- [Instructions for the task]:
Using the data below, return all lines in which "MRegs" appears.
*** Opening of Data to use ***
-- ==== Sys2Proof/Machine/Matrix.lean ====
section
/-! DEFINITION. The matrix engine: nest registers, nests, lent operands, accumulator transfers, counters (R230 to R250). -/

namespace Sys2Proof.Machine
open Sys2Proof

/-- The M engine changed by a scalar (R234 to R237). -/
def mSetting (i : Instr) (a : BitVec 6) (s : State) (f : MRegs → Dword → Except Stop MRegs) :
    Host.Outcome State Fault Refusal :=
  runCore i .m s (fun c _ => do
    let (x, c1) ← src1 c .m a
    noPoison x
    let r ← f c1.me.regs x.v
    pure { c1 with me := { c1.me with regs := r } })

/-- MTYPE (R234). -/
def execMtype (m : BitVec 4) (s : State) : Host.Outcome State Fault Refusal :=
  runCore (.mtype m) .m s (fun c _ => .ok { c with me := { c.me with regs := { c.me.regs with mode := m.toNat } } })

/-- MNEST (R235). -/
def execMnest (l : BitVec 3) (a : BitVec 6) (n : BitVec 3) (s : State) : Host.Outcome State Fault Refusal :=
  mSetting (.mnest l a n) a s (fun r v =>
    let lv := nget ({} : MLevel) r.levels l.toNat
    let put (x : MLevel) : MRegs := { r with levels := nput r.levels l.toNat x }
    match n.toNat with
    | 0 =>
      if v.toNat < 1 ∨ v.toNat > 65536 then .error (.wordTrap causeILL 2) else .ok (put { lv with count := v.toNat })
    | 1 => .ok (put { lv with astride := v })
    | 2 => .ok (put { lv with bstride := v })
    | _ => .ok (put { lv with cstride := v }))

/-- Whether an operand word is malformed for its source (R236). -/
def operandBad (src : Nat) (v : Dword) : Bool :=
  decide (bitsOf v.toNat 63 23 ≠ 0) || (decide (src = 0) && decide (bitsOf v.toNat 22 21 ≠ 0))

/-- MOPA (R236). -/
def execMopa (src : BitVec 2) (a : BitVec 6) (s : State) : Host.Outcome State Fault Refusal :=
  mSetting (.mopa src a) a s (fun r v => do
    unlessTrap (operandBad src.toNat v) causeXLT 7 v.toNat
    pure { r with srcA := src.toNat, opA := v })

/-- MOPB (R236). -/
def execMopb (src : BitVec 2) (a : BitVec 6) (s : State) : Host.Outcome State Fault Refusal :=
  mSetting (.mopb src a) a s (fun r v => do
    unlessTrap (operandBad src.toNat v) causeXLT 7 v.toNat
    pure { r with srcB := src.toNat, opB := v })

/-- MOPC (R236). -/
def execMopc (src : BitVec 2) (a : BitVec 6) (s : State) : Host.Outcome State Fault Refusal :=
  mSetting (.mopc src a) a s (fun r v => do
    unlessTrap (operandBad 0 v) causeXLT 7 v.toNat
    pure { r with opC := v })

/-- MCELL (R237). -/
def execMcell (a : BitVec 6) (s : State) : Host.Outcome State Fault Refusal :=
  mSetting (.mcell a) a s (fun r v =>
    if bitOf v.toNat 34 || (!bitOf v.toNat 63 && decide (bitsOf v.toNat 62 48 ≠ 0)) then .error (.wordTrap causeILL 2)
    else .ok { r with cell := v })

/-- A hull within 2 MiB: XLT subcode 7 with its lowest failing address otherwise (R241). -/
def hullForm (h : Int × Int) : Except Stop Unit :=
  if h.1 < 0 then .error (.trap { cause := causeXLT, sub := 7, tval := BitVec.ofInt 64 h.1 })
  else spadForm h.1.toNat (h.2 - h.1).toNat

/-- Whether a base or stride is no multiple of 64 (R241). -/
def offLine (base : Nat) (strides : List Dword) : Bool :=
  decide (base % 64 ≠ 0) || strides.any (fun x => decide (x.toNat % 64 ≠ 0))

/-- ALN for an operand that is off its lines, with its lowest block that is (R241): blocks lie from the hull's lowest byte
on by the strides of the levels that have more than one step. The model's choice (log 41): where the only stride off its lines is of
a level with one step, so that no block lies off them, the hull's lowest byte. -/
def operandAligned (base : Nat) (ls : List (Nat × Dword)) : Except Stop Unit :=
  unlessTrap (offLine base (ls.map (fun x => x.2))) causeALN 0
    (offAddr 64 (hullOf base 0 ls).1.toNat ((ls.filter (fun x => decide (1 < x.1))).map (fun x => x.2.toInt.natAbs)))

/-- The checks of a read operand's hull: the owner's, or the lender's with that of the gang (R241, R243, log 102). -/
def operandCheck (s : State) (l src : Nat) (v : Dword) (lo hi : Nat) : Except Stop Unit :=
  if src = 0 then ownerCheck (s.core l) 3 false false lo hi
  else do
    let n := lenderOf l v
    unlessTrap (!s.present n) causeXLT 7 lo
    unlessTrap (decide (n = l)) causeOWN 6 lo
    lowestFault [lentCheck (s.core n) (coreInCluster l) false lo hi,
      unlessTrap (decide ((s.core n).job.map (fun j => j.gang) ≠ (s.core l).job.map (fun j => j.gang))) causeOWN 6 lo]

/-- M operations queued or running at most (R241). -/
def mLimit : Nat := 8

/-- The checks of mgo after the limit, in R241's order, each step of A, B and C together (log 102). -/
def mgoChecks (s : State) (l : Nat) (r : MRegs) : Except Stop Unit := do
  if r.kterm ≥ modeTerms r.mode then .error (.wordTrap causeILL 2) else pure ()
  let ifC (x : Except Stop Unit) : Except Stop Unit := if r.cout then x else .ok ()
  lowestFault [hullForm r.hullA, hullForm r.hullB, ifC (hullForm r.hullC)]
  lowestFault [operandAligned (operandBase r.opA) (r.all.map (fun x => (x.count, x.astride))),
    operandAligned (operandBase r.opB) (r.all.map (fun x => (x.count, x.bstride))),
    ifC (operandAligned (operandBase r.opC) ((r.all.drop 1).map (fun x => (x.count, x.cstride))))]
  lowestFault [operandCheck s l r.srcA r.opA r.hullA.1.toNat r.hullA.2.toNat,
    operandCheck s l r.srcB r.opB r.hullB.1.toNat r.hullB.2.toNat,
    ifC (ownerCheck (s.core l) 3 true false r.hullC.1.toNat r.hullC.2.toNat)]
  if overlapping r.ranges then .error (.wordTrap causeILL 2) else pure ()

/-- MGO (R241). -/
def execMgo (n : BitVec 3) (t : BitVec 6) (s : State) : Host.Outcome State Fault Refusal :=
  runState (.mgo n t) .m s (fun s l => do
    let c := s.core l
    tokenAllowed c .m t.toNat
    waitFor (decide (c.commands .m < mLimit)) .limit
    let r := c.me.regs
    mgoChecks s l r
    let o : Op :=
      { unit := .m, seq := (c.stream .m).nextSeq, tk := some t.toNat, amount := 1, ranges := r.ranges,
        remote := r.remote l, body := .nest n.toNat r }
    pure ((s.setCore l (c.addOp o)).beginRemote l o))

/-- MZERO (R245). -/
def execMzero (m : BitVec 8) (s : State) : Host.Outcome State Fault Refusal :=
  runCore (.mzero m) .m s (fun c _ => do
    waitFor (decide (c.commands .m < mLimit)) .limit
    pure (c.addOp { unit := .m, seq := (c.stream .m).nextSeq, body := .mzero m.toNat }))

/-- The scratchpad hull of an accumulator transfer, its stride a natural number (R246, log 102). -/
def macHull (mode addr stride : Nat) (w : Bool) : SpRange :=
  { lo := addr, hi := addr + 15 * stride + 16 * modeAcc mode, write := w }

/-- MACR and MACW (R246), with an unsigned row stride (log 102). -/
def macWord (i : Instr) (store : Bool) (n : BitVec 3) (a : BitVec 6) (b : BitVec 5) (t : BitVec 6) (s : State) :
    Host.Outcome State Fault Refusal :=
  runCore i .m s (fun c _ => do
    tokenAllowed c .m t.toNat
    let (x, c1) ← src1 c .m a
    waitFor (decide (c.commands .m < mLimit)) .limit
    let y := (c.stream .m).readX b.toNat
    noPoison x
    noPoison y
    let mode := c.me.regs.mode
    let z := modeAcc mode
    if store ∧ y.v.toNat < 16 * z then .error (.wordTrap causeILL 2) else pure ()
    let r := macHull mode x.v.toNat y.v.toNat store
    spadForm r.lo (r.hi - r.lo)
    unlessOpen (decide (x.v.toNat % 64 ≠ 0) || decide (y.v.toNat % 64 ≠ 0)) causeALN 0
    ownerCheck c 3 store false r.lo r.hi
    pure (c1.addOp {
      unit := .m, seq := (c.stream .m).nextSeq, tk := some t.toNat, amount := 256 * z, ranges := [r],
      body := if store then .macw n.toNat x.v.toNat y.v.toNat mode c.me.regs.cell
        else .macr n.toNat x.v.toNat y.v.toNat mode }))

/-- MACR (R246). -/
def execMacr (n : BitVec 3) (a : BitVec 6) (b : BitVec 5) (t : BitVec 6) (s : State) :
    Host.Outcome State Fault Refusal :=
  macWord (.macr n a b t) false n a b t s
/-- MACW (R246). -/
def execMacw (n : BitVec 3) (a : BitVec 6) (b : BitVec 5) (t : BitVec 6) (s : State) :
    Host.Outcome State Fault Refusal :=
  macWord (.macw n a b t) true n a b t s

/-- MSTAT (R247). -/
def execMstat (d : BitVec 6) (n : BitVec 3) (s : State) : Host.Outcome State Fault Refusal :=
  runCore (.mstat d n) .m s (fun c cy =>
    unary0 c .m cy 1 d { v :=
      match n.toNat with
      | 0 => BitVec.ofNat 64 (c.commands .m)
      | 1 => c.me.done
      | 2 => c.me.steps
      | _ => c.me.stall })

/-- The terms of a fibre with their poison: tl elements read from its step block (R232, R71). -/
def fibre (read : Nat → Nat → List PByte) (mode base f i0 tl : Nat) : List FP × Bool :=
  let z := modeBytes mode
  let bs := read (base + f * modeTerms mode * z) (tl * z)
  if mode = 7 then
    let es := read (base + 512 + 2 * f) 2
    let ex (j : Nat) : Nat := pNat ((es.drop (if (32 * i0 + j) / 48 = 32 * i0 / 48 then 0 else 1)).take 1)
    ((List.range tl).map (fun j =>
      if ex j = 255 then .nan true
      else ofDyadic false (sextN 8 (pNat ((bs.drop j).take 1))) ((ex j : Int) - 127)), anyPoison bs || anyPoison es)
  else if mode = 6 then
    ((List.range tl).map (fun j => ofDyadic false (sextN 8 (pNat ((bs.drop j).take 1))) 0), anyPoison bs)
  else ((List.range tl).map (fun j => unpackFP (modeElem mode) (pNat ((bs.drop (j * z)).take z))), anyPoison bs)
*** Close of Data to use ***
- [Solution to this task]:
def mSetting (i : Instr) (a : BitVec 6) (s : State) (f : MRegs → Dword → Except Stop MRegs) :
    let put (x : MLevel) : MRegs := { r with levels := nput r.levels l.toNat x }
def mgoChecks (s : State) (l : Nat) (r : MRegs) : Except Stop Unit := do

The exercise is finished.